Both the House and Senate have acted on child care safety legislation and passed versions of their version of the bills on to the other body. We can celebrate that child care in Virginia will be safer going forward! However, because the House and Senate versions of this legislation are so different, they will end up with a “Conference Committee” of three Delegates and three Senators to hash out the differences.
SENATE CHILD CARE SAFETY LEGISLATION
The Senate ended up passing three bills:
1. SB1123 (Barker)– Linking receipt of child care subsidy to licensure- This bill would impact the 17% of providers that do not have a state license and currently serve children accepting subsidy. In the future, these providers would need a state license or would not participate in the child care subsidy program. In practical application, some of these providers currently fall under religious exemption and some are already monitored at the local level by local ordinances on the books in Arlington, Alexandria and Fairfax.
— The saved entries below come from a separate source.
/-- A result-port entry (11 R243): tag, status 0 success, 1 error, 2 cancelled. -/
def portEntry (tag : BitVec 16) (st : Nat) : DWord :=
  BitVec.ofNat 64 (pack [(32, tag.toNat), (8, if st = 0 then 0 else if st = 9 then 2 else 1)])
/-- A port's buffer has room for an entry. -/
def portRoom (tm : Team) (port : Nat) : Bool := decide ((tm.ports.getD port []).length < 64)
/-- An entry enters a port's buffer. -/
def deliverPort (t port : Nat) (e : DWord) (s : State) : State :=
  (arrival t s).modTeam t fun tm => { tm with ports := tm.ports.modify port fun es => es ++ [e] }

/-- The status of a done launch. -/
def doneStatus (l : Launch) : Option Byte :=
  match l.phase with
  | .done st => some st
  | _ => none

/-- A child's port-2 entry is delivered, where there is room. -/
def deliverChild (n : Nat) (s : State) : State :=
  let l := s.launch n
  match l.port, doneStatus l with
  | some (t, tag), some st =>
    if portRoom (s.team t) 2 then
      (deliverPort t 2 (portEntry tag st.toNat) s).modLaunch n fun l => { l with port := none }
    else s
  | _, _ => s

/-- A grid has completed and its record stands, or is lost, or was not asked for: its successors, its parent's child
entry, its port entry, the waits of its parent (R357, R358, R366, R367). -/
def finishLaunch (n : Nat) (s : State) : State :=
  match doneStatus (s.launch n) with
  | none => s
  | some st =>
    let s := notifySuccessors n st.toNat s
    let s := closeTrace n s
    let ts := (List.range s.teams.length).filter fun t => (s.team t).children.any fun c => c.launch == n
    let s := ts.foldl (fun s t => s.modTeam t fun tm =>
      { tm with children := tm.children.map fun c => if c.launch == n then { c with status := some st } else c }) s
    let s := deliverChild n s
    ts.foldl (fun s t => settleTeam t (twaitDone t) s) s

/-- A completion record (Table 17.5). -/
def completionSlot (id st kind touched nextra fcode fcount fteam lineage : Nat) : BitVec 256 :=
  BitVec.ofNat 256 (pack [(64, 0), (32, id), (8, st), (2, kind), (6, 0), (4, touched), (12, nextra), (8, fcode),
    (24, min fcount (2 ^ 24 - 1)), (32, fteam), (64, lineage)])

/-- The status of a grid that ends: the lowest nonzero one that applies (Table 17.6). -/
def gridStatus (l : Launch) : Byte :=
  if l.fcount ≠ 0 then 1
  else if l.dieLost then 2
  else match l.phase with
    | .ending st => st
    | _ => 0

/-- The union of the TOUCHED_DIES of a launch's teams (18 R385). -/
def touchedOf (s : State) (n : Nat) : BitVec 4 := (teamsOf s n).foldl (fun a t => a ||| (s.team t).touched) 0

/-- Every team that started has retired; a launch that is to run has started them all. -/
def gridOver (s : State) (n : Nat) : Bool :=
  let l := s.launch n
  (teamsOf s n).all (fun t => (s.team t).phase == .retired) && (match l.phase with
    | .ready => decide (l.teamCount ≤ l.next)
    | .ending _ => true
    | _ => false)

/-! Records and rings (13 R274). -/

/-- What writing a record comes to. -/
inductive RingOut where
  /-- It stands under a number, its first slot at an address. -/
  | done (index : Nat) (s : State) (slot : Nat)
  | full
  | lost (a : Nat)

/-- Bytes of a ring, at a virtual or a physical address; an error: the failing address. -/
def ringRead (w : Who) (phys : Bool) (a n : Nat) (s : State) : Except Nat (State × Nat) :=
  if phys then
    let s := seeMem .part w.part a n s
    .ok (s, physRead { s with mem := goodMem s } w.part a n)
  else match partGet w a n s with
    | (s, some x) => .ok (s, x)
    | (s, none) => .error (failAt s w false a n)
def ringWrite (w : Who) (phys : Bool) (a n x : Nat) (s : State) : Except Nat State :=
  if phys then .ok (physWrite w.part a n x (coverMem .part w.part a n s))
  else match partWrite w 0 a n x s with
    | some s => .ok s
    | none => .error (failAt s w true a n)

/-- Slots written from position i on. -/
def putSlots (w : Who) (phys : Bool) (base logn : Nat) : Nat → List (BitVec 256) → State → Except Nat State
  | _, [], s => .ok s
  | i, x :: xs, s =>
    match ringWrite w phys (base + 32 * (i % 2 ^ logn)) 32 x.toNat s with
    | .ok s => putSlots w phys base logn (i + 1) xs s
    | .error a => .error a

/-- A record is written with TIME, PIDX advances, interrupts are raised (R274). -/
def writeRecord (r : Record) (s : State) : RingOut :=
  let w : Who := { part := r.part, world := r.world, root := r.ctxRoot, sup := match r.launch with
    | some n => (s.launch n).sys
    | none => true }
  let a := r.ring.toNat
  match ringRead w r.phys a 64 s with
  | .error x => .lost x
  | .ok (s, d) =>
    let logn := fld d 64 5
    let pidx := fld d 128 64
    let cidx := fld d 192 64
    let k := r.slots.length
    if 2 ^ logn < (pidx + 2 ^ 64 - cidx) % 2 ^ 64 + k then .full
    else
      let slots := if r.phys then r.slots
        else match r.slots with
          | x :: xs => BitVec.ofNat 256 (setFld x.toNat 0 64 (now s)) :: xs
          | [] => []
      match putSlots w r.phys (fld d 0 64) logn pidx slots s with
      | .error x => .lost x
      | .ok s =>
        match ringWrite w r.phys (a + 16) 8 ((pidx + k) % 2 ^ 64) s with
        | .error x => .lost x
        | .ok s =>
          let unread := (pidx + k + 2 ^ 64 - cidx) % 2 ^ 64
          let coaln := fld d 256 16
          let s := if coaln ≠ 0 && coaln ≤ unread then
              { s with interrupts := s.interrupts ++ [(BitVec.ofNat 16 (fld d 304 16), r.ring)] } else s
          .done pidx (if fld d 272 32 ≠ 0 then
              { s with unread := s.unread ++
                  [{ part := r.part, ring := r.ring, phys := r.phys, world := r.world, index := pidx, since := now s,
                     ctxRoot := r.ctxRoot }] } else s)
            (fld d 0 64 + 32 * (pidx % 2 ^ logn))

/-- What a record's completion, and its SIGNAL's, let happen: the command's completion has been signalled. -/
def signalled (r : Record) (s : State) : State :=
  match r.cmd with
  | some c => s.modCmd c fun c => { c with signalled := true }
  | none => s

/-- A packet's SIGNAL is written; none: its access fails (08 R184). -/
def writeSignal (r : Record) (s : State) : Option State :=
  if r.signal == 0 then some s
  else (partAtomic (whoPart r.part r.world true) 0 r.signal.toNat 8 (fun x => (x + 1) % 2 ^ 64) s).map fun x => x.1

/-- What a record's writing, or its loss, lets happen: the grid completes; a packet's SIGNAL is written, or waits with no
slot left to write while its access fails (R273, R274). -/
def recordGone (r : Record) (s : State) : State :=
  let s := match r.launch with
    | some n => finishLaunch n s
    | none => s
  match writeSignal r s with
  | some s => signalled r s
  | none => queueRecord { r with slots := [], launch := none } s

/-- An error-log entry: one slot at a physical ring (fault records take two). -/
def errorEntry (r : Record) : Bool := r.phys && r.slots.length == 1

/-- An error entry that stands in its ring can still be raised for a millisecond (18 R384). -/
def noteRecent (r : Record) (index slot : Nat) (s : State) : State :=
  if errorEntry r then
    let e := r.slots.headD 0
    s.modPart r.part fun pt =>
      { pt with recent := pt.recent.filter (fun x => decide (now s ≤ fld x.2.2.toNat 0 64 + 1000000)) ++ [(index, slot, e)] }
  else s

/-- A ring's descriptor as the record's context translates it. -/
def ringAt (s : State) (r : Record) : Option Nat :=
  if r.phys then some r.ring.toNat else (pageIn s r.part r.ctxRoot r.ring.toNat).map fun pg => pg.pa
/-- Two records go to one ring: their descriptors are one (08 R180: contexts may name it by other addresses). -/
def sameRing (s : State) (q r : Record) : Bool :=
  (q.part == r.part && q.phys == r.phys && q.ctxRoot == r.ctxRoot && q.ring == r.ring) ||
    ((ringAt s q).isSome && ringAt s q == ringAt s r)

/-- The k-th waiting record is tried: it is written, or it waits for a slot, or for the service of a fault; a fault that
cannot be serviced (a free bit) loses it (R274). An error entry that finds its ring full is counted (18 R384). A record
without a slot waits for its SIGNAL alone. -/
def tryRecord (k : Nat) (s : State) : State :=
  match s.records[k]? with
  | none => s
  | some r =>
    let gone : State := { s with records := s.records.eraseIdx k }
    if r.slots.isEmpty then
      match writeSignal r gone with
      | some s => signalled r s
      | none => if Config.freeBit s.tick (2 ^ 62 + k) then signalled r gone else s
    else if (s.records.take k).any fun q => sameRing s q r && !q.slots.isEmpty then s
    else match writeRecord r s with
      | .done i s slot => recordGone r (noteRecent r i slot { s with records := s.records.eraseIdx k })
      | .full =>
        if errorEntry r then gone.modPart r.part fun p =>
          { p with lostErrs := p.lostErrs + 1, lostAt := if p.lostErrs = 0 then fld (r.slots.headD 0).toNat 0 64 else p.lostAt }
        else s
      | .lost a =>
        if Config.freeBit s.tick (2 ^ 62 + k) then
          let id := match r.launch with
            | some n => (s.launch n).lid.toNat
            | none => fld (r.slots.headD 0).toNat 64 32
          recordGone r (logError r.part 8 0 0 0 a id gone)
        else s

/-- A record goes to its ring, at once where it can; RING = 0: none is written. -/
def putRecord (r : Record) (s : State) : State :=
  if r.ring == 0 then recordGone r s
  else
    let s := queueRecord r s
    tryRecord (s.records.length - 1) s

/-- A grid completes (R358). -/
def completeGrid (n : Nat) (s : State) : State :=
  let l := s.launch n
  let st := gridStatus l
  let slot := completionSlot l.lid.toNat st.toNat 0 (touchedOf s n).toNat 0 l.fcode.toNat l.fcount l.fteam.toNat
    l.lineage.toNat
  let s := release (fun q => (s.team q.team).launch == n) .sys (s.modLaunch n fun l => { l with phase := .done st })
  putRecord { part := l.part, ring := BitVec.ofNat 64 (l.f 448 64), phys := false, slots := [slot], launch := some n,
              world := l.world, ctxRoot := l.ctxRoot } s

/-! The start of a packet (R348 to R351, R357). -/

/-- The LAUNCH_ID of a packet: its own, or the partition's counter (R350). -/
def takeLid (p : Nat) (pkt : BitVec 1024) (s : State) : State × Word :=
  let own : Word := BitVec.ofNat 32 (fld pkt.toNat 32 32)
  if own ≠ 0 then (s, own)
  else
    let n := (s.part p).nextLid
    (s.modPart p fun q => { q with nextLid := if n + 1 = 0 then 1 else n + 1 }, n)

/-- LINEAGE (R351), with a serial number never given before. -/
def takeLineage (p root depth : Nat) (s : State) : State × DWord :=
  let n := (s.part p).nextSerial
  (s.modPart p fun q => { q with nextSerial := n + 1 },
   BitVec.ofNat 64 (pack [(16, root), (4, depth), (44, n)]))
2. SB1055 (Hanger)– National fingerprint background checks- This bill would require fingerprint background checks for all licensed and registered child care providers and volunteers and annual checks of the CPS registry and upon application for employment. This process would go into effect July 1, 2017. A budget amendment of $250,000 is included to begin to hire staff to process background checks.
3. SB1168 (Hanger)– Counting provider’s children in threshold for licensure for a family day care home- Current law exempts the provider’s own children, or any children that reside in the home, in counting toward the threshold when licensing applies. This bill would factor in children under age 6 and present in the home when care is being provided. This policy would go into effect July 1, 2016. A budget amendment of $750,000 is included to begin a media campaign notifying of the change in policy.
This bill also includes provisions that an unlicensed family day home must give notice to DSS when operating without a license and that localities should inform DSS on a semi-annual basis when family day home providers seek a business license.
HOUSE CHILD CARE SAFETY LEGISLATION
The House ended up passing one omnibus bill HB1570 (Orrock). The provisions of HB1570 include:
-Drops the threshold for licensure of a family day home from 6 unrelated children to 5.
– Adds national fingerprint background check for all licensed child care programs; effective July 1, 2017.
– Requires child care providers receiving subsidy funds to comply with new federal requirements (fingerprint background checks, on-site inspections, compliance with health and safety standards and training). Does not require state licensure but compliance with many components of state licensure or monitoring.
– Adds requirement that unlicensed family day homes provide notice to parents of unlicensed status.
– Requires localities to inform DSS on a semi-annual when a business license is issued to a family day home.
– Requires DSS to create regulations requiring providers to notify parents in emergency situations.
– Asks DSS to provide recommendations for appropriate penalties when a provider operations without a license.
– Asks DSS to apprise the General Assembly of CCDBG requirements.
– Budget language requiring DSS to work with localities to minimize duplicate inspections of day care homes.
The House included $17 million in federal funds (Non General Funds) for the implementation of the provisions of the omnibus legislation. DSS is currently carrying balances in CCDBG and TANF federal funds that could be used to cover some of these costs.